In the dispatch module 84A, cloud workers 68 may be deployed and managed dynamically onto the worker pool 68A by the supervisor 70. The stateless dispatch API 74A may be used as a centralized broker between user applications and the worker pool 68A. When operating under the dispatch module 84A, the stateless dispatch API 74A may accept authorized incoming requests from customers' applications 16A. The stateless dispatch API 74A may create a job data structure object with the provided input to the job queue 76, and queries the bot status database 72A for available cloud workers 68. The hot status database 72A may be a table or collection of documents which tracks job requests made, progress, status, inputs, results, and times. The unique job identifier may be returned to the customer application 16A. If a cloud worker 68 is available, the stateless dispatch API 74A may forward the job request to the available cloud worker 68.

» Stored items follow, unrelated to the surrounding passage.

/-- Settles O44: the request is the first word of the program and its response the first; the
`READ`s are `programEffect_reads`; all but the START and the STOP is inside the transaction. -/
theorem readTransaction : Obligations.ReadTransaction := by
  intro s a n p w hs hn hw hup hhost
  obtain ⟨k, hk⟩ : ∃ k, n.toNat = k + 1 := Nat.exists_eq_succ_of_ne_zero (by bv_omega)
  rw [hk] at hhost ⊢
  obtain ⟨t, evs, hrun, hran⟩ := run_program
    (s := completed (.requestFrom a n p) w (List.replicate (k + 1) 0x700000#24) s)
    (is := List.replicate (k + 1) .read) (ready_completed hs)
    (by rw [List.map_replicate, List.map_replicate]; rfl) rfl
  obtain ⟨-, hcount, hstop⟩ := programEffect_reads k hk p
  have hwhole := hran.cons (.requestFrom a n p) w (List.replicate (k + 1) 0x700000#24)
  have hzero : t.pendingByteCount = 0 := hran.count.trans hcount
  rw [responseOf_requestFrom hup] at hwhole
  have hops := hwhole.ops.trans (programOps_readTransaction a k hk p _ _)
  rw [List.length_replicate] at hrun
  refine ⟨t, _, (run_succ_of_word hs hw hhost _).trans hrun, hwhole.trace, ?_,
    conditions_transaction (inFrame_readFrameOps a k) hops _,
    find_response_addedEvents (fun _ _ => rfl) (fun _ => rfl) _ _ _ _ rfl, hzero,
    hran.stop.trans hstop, hran.hostIn, _, exec_read_of_nothing_pending hzero, rfl,
    List.append_nil _, rfl⟩
  rw [hops]
  simp only [readFrameOps, endTxOps, List.append_assoc, Nat.add_sub_cancel]

end Sys2Proof
end

section
/-! PROOFS. Reset and rest (70_reset_and_hazards.md): a reset between two steps and within a command
(R151, R153), and an idle engine with nothing presented (R157). -/

namespace Sys2Proof

open Machine

section host

variable {s : State} {w : CmdWord} {n : Nat} {rest : List HostInput}

/-! What the host's requests make of a step. -/

/-- With no code on the line driver's interface a step looks at the host's requests. -/
theorem fetch_of_atHost (hs : AtHost s) : fetch s = fetchHost s := by
  obtain ⟨hpins, hlop⟩ := hs
  simp [fetch, hpins, hlop]

theorem step_reset (hs : AtHost s) (hhost : s.hostIn = .reset :: rest) :
    step s = .next (resetEngine { s with hostIn := rest }) := by
  simp [step, fetch_of_atHost hs, fetchHost, hhost]

theorem step_commandThenReset (hs : Ready s) (hhost : s.hostIn = .commandThenReset w n :: rest) :
    step s = wordOutcome w (resetEngine (moves n (accept w { s with hostIn := rest }))) := by
  obtain ⟨hs, hbusy⟩ := hs
  simp [step, fetch_of_atHost hs, fetchHost, hhost, hbusy, fetchThenReset]

/-! Moves. -/

theorem keptByOps_hostIn (xs : List HostInput) : KeptByOps fun s => s.hostIn = xs where
  lineOp op s h := by
    obtain ⟨-, -, -, -, -, -, -, -, hhost, -⟩ := lineOp_frame op s
    exact hhost.trans h
  respond _ _ _ h := h
  storeTransaction _ _ _ h := h
  decrementPending _ h := h

theorem moves_succ_of_busy (hbusy : s.busy = true) (n : Nat) :
    moves (n + 1) s = moves n (advance s) :=
  if_pos hbusy

/-- A word that does not decode completes in the first move (R133). -/
theorem moves_illegalWord (hbusy : s.busy = true) (hw : decodeCommand s.cmd = none) :
    moves (n + 1) s = completeIllegal s := by
  have hfirst : advance s = completeIllegal s := by simp [advance, hw]
  rw [moves_succ_of_busy hbusy, hfirst, moves_of_idle rfl]

/-- An idle engine makes no move, and so is not busy after any. -/
theorem busy_of_busy_moves (hbusy : (moves n s).busy = true) : s.busy = true := by
  by_contra hidle
  rw [moves_of_idle (eq_false_of_ne_true hidle)] at hbusy
  exact hidle hbusy

/-- An engine still busy after `n` moves has performed `n` line ops in them and not responded
(R29, R153). -/
theorem moves_trace_of_busy (hbusy : (moves n s).busy = true) :
    ∃ evs, (moves n s).trace = s.trace ++ evs ∧ (opsOf evs).length = n ∧
      ∀ e ∈ evs, ∀ v err, e ≠ .response v err := by
  induction n generalizing s with
  | zero => exact ⟨[], (List.append_nil _).symm, rfl, nofun⟩
  | succ n ih =>
    have hstart := busy_of_busy_moves hbusy
    rw [moves_succ_of_busy hstart] at hbusy ⊢
    obtain ⟨-, -, e, he, hop⟩ | ⟨hidle, -⟩ := advance_progress hstart
    · obtain ⟨evs, htrace, hlen, hnone⟩ := ih hbusy
      refine ⟨e :: evs, ?_, ?_, List.forall_mem_cons.mpr ⟨?_, hnone⟩⟩
      · rw [htrace, he, List.append_assoc, List.singleton_append]
      · rw [← List.singleton_append, opsOf_append, List.length_append, hop, hlen, Nat.add_comm]
      · rintro v err rfl
        cases hop
    · exact absurd (busy_of_busy_moves hbusy) (by simp [hidle])

end host

/-! The obligations. -/

/-- Settles O18: the reset is `resetEngine` of the state after the moves, which write neither the
configuration nor the host's requests; an illegal word makes at most one move, its response. -/
theorem resetDuringCommand : Obligations.ResetDuringCommand := by
  refine ⟨fun s w n rest i hs hhost hw => ?_, fun s rest hs hhost => ?_,
    fun s w n rest hs hhost hw => ?_⟩
  · refine ⟨_, _, rfl, (step_commandThenReset hs hhost).trans (wordOutcome_legal hw _),
      rfl, rfl, rfl, rfl, rfl, rfl, rfl, rfl, rfl, rfl, rfl, ?_, ?_, moves_trace_of_busy⟩
    · exact (keptByOps_cfg s.cfg).moves n rfl
    · exact (keptByOps_hostIn rest).moves n rfl
  · have hstep := step_reset hs hhost
    obtain ⟨-, hlop⟩ := hs
    exact ⟨Config.resetCmd, 0x00#8, hstep.trans (by rw [resetEngine, hlop])⟩
  · have hstep := (step_commandThenReset hs hhost).trans (wordOutcome_illegal hw _)
    obtain ⟨⟨-, hlop⟩, -⟩ := hs
    refine ⟨Config.resetCmd, 0x00#8, hstep.trans ?_⟩
    cases n with
    | zero => simp [moves, resetEngine, accept, hlop]
    | succ n =>
      rw [moves_illegalWord rfl hw]
      simp [resetEngine, respond, accept, hlop]

/-- Settles O15: an idle engine has no move to make, and without a request nothing to accept. -/
theorem idleRests : Obligations.IdleRests := by
  rintro s ⟨hs, hbusy⟩ hhost
  simp [step, fetch_of_atHost hs, fetchHost, hhost, hbusy]

end Sys2Proof
end

section
/-! PROOFS. What every command costs (70_reset_and_hazards.md, sections 4 and 5): the rising clock
edges of its sequences, its line ops, samples and delay (R165), and `READ` with nothing pending
(R163). -/

namespace Sys2Proof

open Machine

/-! Rising edges of the sequences, by the clock they are entered with. -/

section edges

variable (l : Lines) (d : Nat) (b : Nat → Bool) (k : Nat)

theorem risingEdges_eventsOf_append (xs ys : List LineOp) :
    risingEdges l (eventsOf d b k (xs ++ ys)) = risingEdges l (eventsOf d b k xs) +
      risingEdges (l.afterOps xs) (eventsOf d b (k + samplesIn xs) ys) := by
  rw [risingEdges, sdaAtEdges_eventsOf_append, List.length_append, risingEdges, risingEdges]

/-- `RELEASE_BOTH` releases a clock that is asserted (R90). -/
theorem risingEdges_releaseBothOps :
    risingEdges l (eventsOf d b k releaseBothOps) = if l.scl = .assertedLow then 1 else 0 := by
  obtain ⟨scl, sda⟩ := l
  cases scl <;> rfl

/-- `START` releases the clock in its `RELEASE_BOTH` only (R91). -/
theorem risingEdges_startOps :
    risingEdges l (eventsOf d b k startOps) = if l.scl = .assertedLow then 1 else 0 := by
  obtain ⟨scl, sda⟩ := l
  cases scl <;> rfl

variable {l}

theorem risingEdges_stopOps (hl : l.scl = .assertedLow) :
    risingEdges l (eventsOf d b k stopOps) = 1 := by
  obtain ⟨scl, sda⟩ := l
  cases hl
  rfl

theorem risingEdges_writeBitOps (hl : l.scl = .assertedLow) (bit : Bool) :
    risingEdges l (eventsOf d b k (writeBitOps bit)) = 1 :=
  congrArg List.length (sdaAtEdges_writeBitOps d b k hl bit)

theorem risingEdges_writeByteOps (hl : l.scl = .assertedLow) (v : Byte) :
    risingEdges l (eventsOf d b k (writeByteOps v)) = 9 :=
  congrArg List.length (sdaAtEdges_writeByteOps d b k hl v)

theorem risingEdges_readByteOps (hl : l.scl = .assertedLow) :
    risingEdges l (eventsOf d b k readByteOps) = 8 := by
  obtain ⟨scl, sda⟩ := l
  cases hl
  rfl

/-- The address frame: the edge of its START, if it makes one, and the nine of its byte. -/
theorem risingEdges_addressOps (l : Lines) (a : Addr) (rw : Bool) :
    risingEdges l (eventsOf d b k (addressOps a rw)) =
      9 + (if l.scl = .assertedLow then 1 else 0) := by
  rw [addressOps, risingEdges_eventsOf_append, risingEdges_startOps,
    risingEdges_writeByteOps _ _ _ (by rw [startOps_after]), Nat.add_comm]

/-- A byte read and acknowledged: eight edges and one. -/
theorem risingEdges_readByteOps_writeBitOps (hl : l.scl = .assertedLow) (bit : Bool) :
    risingEdges l (eventsOf d b k (readByteOps ++ writeBitOps bit)) = 9 := by
  rw [risingEdges_eventsOf_append, risingEdges_readByteOps d b k hl,
    risingEdges_writeBitOps _ _ _ (by rw [readByteOps_after])]

/-- A byte read, not acknowledged, and a STOP. -/
theorem risingEdges_readByteOps_stop (hl : l.scl = .assertedLow) :
    risingEdges l (eventsOf d b k (readByteOps ++ writeBitOps true ++ stopOps)) = 10 := by
  rw [risingEdges_eventsOf_append, risingEdges_readByteOps_writeBitOps d b k hl,
    risingEdges_stopOps _ _ _ (by rw [afterOps_append, writeBitOps_after])]

end edges

/-! The cost of a command is the cost of its line ops. -/

/-- A response is no edge. -/
theorem sdaAtEdges_response (l : Lines) (v : Byte) (err : Bool) :
    sdaAtEdges l [.response v err] = [] := by
  obtain ⟨scl, sda⟩ := l
  cases scl <;> rfl

theorem sdaAtEdges_addedEvents (i : Instr) (v : Byte) (s : State) :
    sdaAtEdges (linesOf s) (addedEvents i v s) = sdaAtEdges (linesOf s)
      (eventsFrom s (commandOps i s.pendingByteCount s.stopOnCompletion)) := by
  rw [addedEvents, sdaAtEdges_append, sdaAtEdges_response, List.append_nil]

/-- A response takes no delay. -/
theorem totalDelay_addedEvents (i : Instr) (v : Byte) (s : State) :
    totalDelay (addedEvents i v s) =
      totalDelay (eventsFrom s (commandOps i s.pendingByteCount s.stopOnCompletion)) :=
  totalDelay_append _ _

/-- A command that performs the line ops `ops`, `setters` of them setters, costs what these do. -/
theorem exec_costs {i : Instr} {s t : State} {ops : List LineOp} (setters : Nat)
    (ht : exec i s = .next t) (hi : i.hostIssuable = true)
    (hops : commandOps i s.pendingByteCount s.stopOnCompletion = ops)
    (hsetters : samplesIn ops + setters = ops.length) :
    ∃ evs, t.trace = s.trace ++ evs ∧ opsOf evs = ops ∧ sampleCount evs = samplesIn ops ∧
      totalDelay evs = setters * s.cfg.bitDelayMicros ∧
      risingEdges (linesOf s) evs = risingEdges (linesOf s) (eventsFrom s ops) := by
  rw [exec_eq_leaves hi] at ht
  cases ht
  subst hops
  exact ⟨_, leaves_trace .., opsOf_addedEvents .., sampleCount_addedEvents ..,
    (totalDelay_addedEvents ..).trans (totalDelay_eventsFrom s _ setters hsetters),
    congrArg List.length (sdaAtEdges_addedEvents ..)⟩
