-- ==== Sys2Proof/Decode.lean ====
section
/-! DEFINITION. Words of the opcode table. No row of spec/opcode_table.json gives its bits, so no word
spells a command. -/

namespace Sys2Proof

/-- The command a word spells by the table's bits: none, since no row has any. -/
def decodeTableWord (_nbits _w : Nat) : Option Instr := none

end Sys2Proof
end

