-- ==== Sys2Proof/Machine/Net.lean ====
section
/-! DEFINITION. Torus addressing, routing, packets, channels and the checks of arriving packets (R220 to R230, R238). -/

namespace Sys2Proof.Machine
open Sys2Proof

/-! ### The torus (R227, R228) -/

/-- Nibble `a` of a coordinate or extent word: axis 0 X, 1 Y, 2 Z. -/
def axisOf (w : BitVec 12) (a : Nat) : Nat := bits w.toNat (4 * a + 3) (4 * a)
def State.extent (s : State) (a : Nat) : Nat := axisOf s.boot.dims a + 1
def setAxis (w : BitVec 12) (a v : Nat) : BitVec 12 :=
  BitVec.ofNat 12 (w.toNat - axisOf w a * 16 ^ a + v % 16 * 16 ^ a)

/-- The device one hop from device `d` in the direction of port `p`. -/
def State.hop (s : State) (d : DevId) (p : Nat) : DevId :=
  let a := p / 2
  let e := s.extent a
  let x := axisOf d a
  setAxis d a (if p % 2 = 0 then (x + 1) % e else (x + e - 1) % e)

/-- The device one hop away through port `p`. -/
def State.neighbour (s : State) (p : Nat) : DevId := s.hop s.devId p

def Port.usable (p : Port) : Bool := p.st = .up || p.st = .degraded

/-- Does the hop through port `p` cross the axis's wrap link? -/
def State.wraps (s : State) (p : Nat) : Bool :=
  let x := axisOf s.devId (p / 2)
  if p % 2 = 0 then x + 1 == s.extent (p / 2) else x == 0

/-- The axis a packet for `dst` travels next: the first on which it is not yet there. -/
def State.nextAxis (s : State) (dst : DevId) : Option Nat :=
  [0, 1, 2].find? fun a => axisOf dst a != axisOf s.devId a

def State.inTorus (s : State) (dst : DevId) : Bool :=
  [0, 1, 2].all fun a => decide (axisOf dst a < s.extent a)

/-- The port of axis `a` that a packet for `dst` takes: the shorter way, the positive way when both are equal
(R228); a packet that came in on that axis goes on in the direction it travels (R238, log 88). -/
def State.wayOf (s : State) (dst : DevId) (a : Nat) (from_ : Option Nat) : Nat :=
  match from_.filter fun q => q / 2 == a with
  | some q => 2 * a + (q + 1) % 2
  | none =>
    let e := s.extent a
    let fwd := (axisOf dst a + e - axisOf s.devId a) % e
    if fwd ≤ e - fwd then 2 * a else 2 * a + 1

/-- The port by R228 for a packet that came in on port `from_`, if any, and whether it is the detour of R238: past a
DOWN port the other way round, or the other port of an axis of extent 2. -/
def State.route (s : State) (dst : DevId) (from_ : Option Nat := none) : Option (Nat × Bool) :=
  if !s.inTorus dst then none else
  match s.nextAxis dst with
  | none => none
  | some a =>
    let e := s.extent a
    let p := s.wayOf dst a from_
    let q := 2 * a + (p + 1) % 2
    if (s.prt6 p).st ≠ .down then some (p, false)
    else if (s.prt6 q).st ≠ .down then some (q, decide (3 ≤ e))
    else none

/-- The source device's REMAP (R228): the first valid entry that names the destination. -/
def State.remapped (s : State) (dst : DevId) : DevId :=
  let hit := (List.range 16).find? fun i =>
    let w := (Words.get s.links.remap i).toNat
    bit w 24 && w % 4096 == dst.toNat
  match hit with
  | some i => BitVec.ofNat 12 ((Words.get s.links.remap i).toNat / 4096)
  | none => dst

/-- The device ID whose place in the torus this device stands for: the one that a valid REMAP entry gives to it, else
its own (R242, log 89). -/
def State.roleId (s : State) : DevId :=
  match (List.range 16).find? fun i =>
    let w := (Words.get s.links.remap i).toNat
    bit w 24 && w / 4096 % 4096 == s.devId.toNat with
  | some i => BitVec.ofNat 12 (Words.get s.links.remap i).toNat
  | none => s.devId

/-- The device that stands for the neighbour in the direction of port `p`. -/
def State.peerOf (s : State) (p : Nat) : DevId := s.remapped (s.hop s.roleId p)

/-! ### Packets (R220, R221) -/

/-- The first eight header bytes (Table LK.2). -/
def pktHead (k : Packet) : W64 :=
  BitVec.ofNat 64 (k.ty.toNat + k.vc.toNat * 2 ^ 4 + k.dateline.toNat * 2 ^ 7 + k.dst.toNat * 2 ^ 8
    + k.src.toNat * 2 ^ 20 + k.job.toNat * 2 ^ 32 + k.dstCtx.toNat * 2 ^ 48)

/-- The 32-byte header. -/
def pktHeader (k : Packet) : List Byte :=
  leBytes 8 (pktHead k).toNat
    ++ leBytes 4 (k.srcCtx.toNat + k.cont.toNat * 2 ^ 12 + k.length.toNat * 2 ^ 13)
    ++ leBytes 4 k.step.toNat ++ leBytes 8 k.target.toNat ++ leBytes 8 k.aux.toNat

/-- One byte of CRC-32C (Castagnoli, reflected 0x82F63B78). -/
def crcByte (c : Nat) (b : Byte) : Nat :=
  let step (x : Nat) : Nat := if x % 2 = 1 then x / 2 ^^^ 0x82F63B78 else x / 2
  let x := c ^^^ b.toNat
  step (step (step (step (step (step (step (step x)))))))
def crc32c (bs : List Byte) : W32 := BitVec.ofNat 32 (bs.foldl crcByte 0xFFFFFFFF ^^^ 0xFFFFFFFF)
/-- The trailer's CRC over header and padded payload. -/
def pktCrc (k : Packet) : W32 :=
  crc32c (pktHeader k ++ k.payload ++ List.replicate (sentLen k.length.toNat - k.payload.length) 0)

/-- A packet of context `c` of this device. -/
def State.mkPkt (s : State) (ty vc : Nat) (dst : DevId) (c dstCtx : CtxId) (step : W32) (target aux : W64)
    (payload : List Byte) : Packet where
  ty := BitVec.ofNat 4 ty
  vc := BitVec.ofNat 3 vc
  dateline := false
  dst := dst
  src := s.devId
  job := (s.ctx c.toNat).job
  dstCtx := dstCtx
  srcCtx := c
  cont := false
  length := BitVec.ofNat 13 payload.length
  step := step
  target := target
  aux := aux
  payload := payload

/-- Put a packet into the transmit queue of its route's port with its dateline class: 1 on and after the
wrap link and on a detour, 0 again on a new axis. None when R228 has no route. A packet for this device
itself crosses no port: it waits in `loop` for its arrival (log 73). -/
def State.enqueue (s : State) (k : Packet) (from_ : Option Nat) : Option State :=
  if k.dst = s.devId then some { s with links := { s.links with loop := s.links.loop ++ [k] } } else
  match s.route k.dst from_ with
  | none => none
  | some (p, detour) =>
    let sameAxis := from_.any fun q => q / 2 == p / 2
    let dl := detour || s.wraps p || (sameAxis && k.dateline)
    some (s.modPort p fun x => x.queue { k with dateline := dl, lsn := 0 })

/-- Send a packet of a context: REMAP, then the route; without a route the context faults with
LK_UNREACH and nothing is sent (R228). -/
def State.send (s : State) (k : Packet) (cmd : W32) : State :=
  match s.enqueue { k with dst := s.remapped k.dst } none with
  | some s' => s'
  | none => faultCtx s k.srcCtx 0x0403 0 cmd

/-- Send a packet the hardware answers with; without a route it is not sent. -/
def State.reply (s : State) (k : Packet) : State :=
  (s.enqueue { k with dst := s.remapped k.dst } none).getD s

/-- The answer to a packet: to its sender, on behalf of the addressed context and with that context's JOB (R221). -/
def State.answer (s : State) (ty vc : Nat) (k : Packet) (target aux : W64) : Packet :=
  s.mkPkt ty vc k.src k.dstCtx k.srcCtx 0 target aux []

/-- A REFUSAL of a packet (Table LK.3). -/
def State.refuse (s : State) (k : Packet) (code : U16) : State :=
  s.reply (s.answer 4 7 k (pktHead k) (code.setWidth 64))

/-! ### Arrival (R229, R230) -/

/-- Does the port's filter table admit the packet (R230)? -/
def Port.admits (x : Port) (k : Packet) : Bool :=
  (List.range 256).any fun i =>
    let f := SMap.get {} x.filter i
    f.valid && f.job == k.job && f.ctx == k.dstCtx && bit f.types.toNat k.ty.toNat

def satInc (w : W32) : W32 := if w = 0xFFFFFFFF#32 then w else w + 1
/-- Saturating sum of a counter and an amount. -/
def satAdd (w : W32) (n : Nat) : W32 := BitVec.ofNat 32 (min 0xFFFFFFFF (w.toNat + n))

/-- Packet types whose filter discard is refused (R230). -/
def refusedType (ty : Nat) : Bool := [1, 2, 5, 6, 7, 8, 9].contains ty

/-- The states in which a context takes no packets (R229). -/
def CtxSt.deaf (t : CtxSt) : Bool := t = .scrubbing || t = .faulted || t = .stopped || t = .unused

/-- What becomes of an arriving packet before its type's own rule. -/
inductive Arrival where
  | done (s : State)
  | take (s : State)

/-- A packet whose context takes none is discarded (R229). -/
def State.takePkt (s : State) (k : Packet) : Arrival :=
  if k.ty ≠ 2 ∧ k.ty ≠ 11 ∧ (s.ctx k.dstCtx.toNat).st.deaf then
    .done { s with links := { s.links with dropFaulted := satInc s.links.dropFaulted } }
  else .take s


/-- Two packets of one source, destination, channel and context: they are served in the order they came (R226). -/
def sameStream (a b : Packet) : Bool := a.vc == b.vc && a.src == b.src && a.dst == b.dst && a.dstCtx == b.dstCtx

/-- Is a packet behind an earlier one of its stream that waits? -/
def Port.behind (x : Port) (k : Packet) : Bool := (x.rxq.takeWhile (· ≠ k)).any (sameStream k)

/-- The packet of the expected link sequence number is taken; its acknowledge is due (R220, R222). -/
def Port.taken (x : Port) (k : Packet) : Port := { x with rxNext := k.lsn + 1, ackDue := some k.lsn }
/-- A packet that has been taken is given to its unit, or on its way: its credits are owed back (R224). -/
def Port.gone (x : Port) (k : Packet) : Port :=
  { x with rxq := x.rxq.erase k, owed := SMap.upd 0 x.owed (pktChan k) (· + pktCredits k) }

/-- A packet that cannot be served yet waits at the port, or at the head of the device's own ones. -/
def State.park (s : State) (p : Nat) (k : Packet) : State :=
  if s.links.loop.head? = some k || (s.prt6 p).rxq.contains k then s
  else s.modPort p fun x => { x.taken k with rxq := x.rxq ++ [k] }

/-- The link layer (R222): a packet that waited at the port, or the next one of the link's sequence, is served unless
an earlier one of its stream waits; one taken before is a duplicate and only acknowledged again; one past a gap is
left for the replay. -/
def State.linkIn (s : State) (p : Nat) (k : Packet) : Arrival :=
  let x := s.prt6 p
  if !x.usable then .done s
  else if x.rxq.contains k then
    if x.behind k then .done s else .take (s.modPort p fun x => x.gone k)
  else if k.lsn = x.rxNext then
    if x.behind k then .done (s.park p k) else .take (s.modPort p fun x => (x.taken k).gone k)
  else if seqLe k.lsn x.rxNext then .done (s.modPort p fun x => { x with ackDue := some (x.rxNext - 1) })
  else .done s

/-- What becomes of a packet that its port serves: transit packets go on, the filter and the context's state are
checked (R228 to R230). -/
def State.served (s : State) (p : Nat) (k : Packet) : Arrival :=
  if k.ty = 15 then .take s
  else if k.dst ≠ s.devId then .done ((s.enqueue k (some p)).getD s)
  else if !(s.prt6 p).admits k then
    let s := (s.modPort p fun x => { x with filterDrop := satInc x.filterDrop }).alarm (pgPort p) 3
    .done (if refusedType k.ty.toNat then s.refuse k (if k.ty = 2 then 0x0202 else 0x0402) else s)
  else s.takePkt k

/-- A deposit that REMAP has sent to the producing device itself is a local one: a partition takes it from its own
context alone (R17), and discards another's as one that it refuses (R99; DESIGN CHOICE, log 73). -/
def State.looped (s : State) (k : Packet) : Arrival :=
  if k.ty = 2 ∧ k.srcCtx ≠ k.dstCtx then
    .done ((s.alarm (pgTouch (bits k.target.toNat 44 42)) 3 (some k.dstCtx)).refuse k 0x0202)
  else s.takePkt k

/-- A packet arrives: at the port through the link layer; the oldest packet of this device to itself meets no port. -/
def State.arrive (s : State) (p : Nat) (k : Packet) : Arrival :=
  if s.links.loop.head? = some k then State.looped { s with links := { s.links with loop := s.links.loop.tail } } k
  else match s.linkIn p k with
  | .done s => .done s
  | .take s => s.served p k

/-- Run a type's own rule on a packet of that type that arrives and is taken; where the rule answers none, the packet
waits, and its row serves it when it comes again (log 58). -/
def State.receive (s : State) (p : Nat) (k : Packet) (ty : Nat) (f : State → Option Out) : Out :=
  if k.ty.toNat ≠ ty then .next s else
  match s.arrive p k with
  | .done s => .next s
  | .take t => (f t).getD (.next (s.park p k))

/-! ### Distinct jobs and PACE (R239, R42) -/

/-- Insert into an ascending list without repeats. -/
def insertAsc (x : Nat) : List Nat → List Nat
  | [] => [x]
  | y :: t => if x < y then x :: y :: t else if x = y then y :: t else y :: insertAsc x t

/-- The JOB values of the defined contexts, ascending. -/
def State.jobs (s : State) : List Nat :=
  (s.ctxs.filter fun p => p.2.st ≠ .unused).foldr (fun p l => insertAsc p.2.job.toNat l) []

/-- The die of the device's PACE, the lowest MIN over its powered dies (R42): of the dies that share it the lowest index
(DESIGN CHOICE, log 108). -/
def State.slowDie (s : State) : Nat :=
  (List.range s.dies).foldl (fun b d => if (s.pac d).min.toNat < (s.pac b).min.toNat then d else b) 0
def State.pace1 (s : State) : Nat := (s.pac s.slowDie).min.toNat

end Sys2Proof.Machine
end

If a cloud worker 68 is not available, the stateless dispatch API 72A may add the job to the job queue 76. If the number of jobs in the job queue 76 is higher than a threshold, the job cue 76 may signal to the supervisor 70 to dispatch new cloud workers 68. The threshold value may be calculated based on the average job processing times, user preferences, and current demand. Thus, the job request may be queued for either when the cloud worker 68 is freed from a previous job, or until the supervisor 70 deploys additional cloud workers 68.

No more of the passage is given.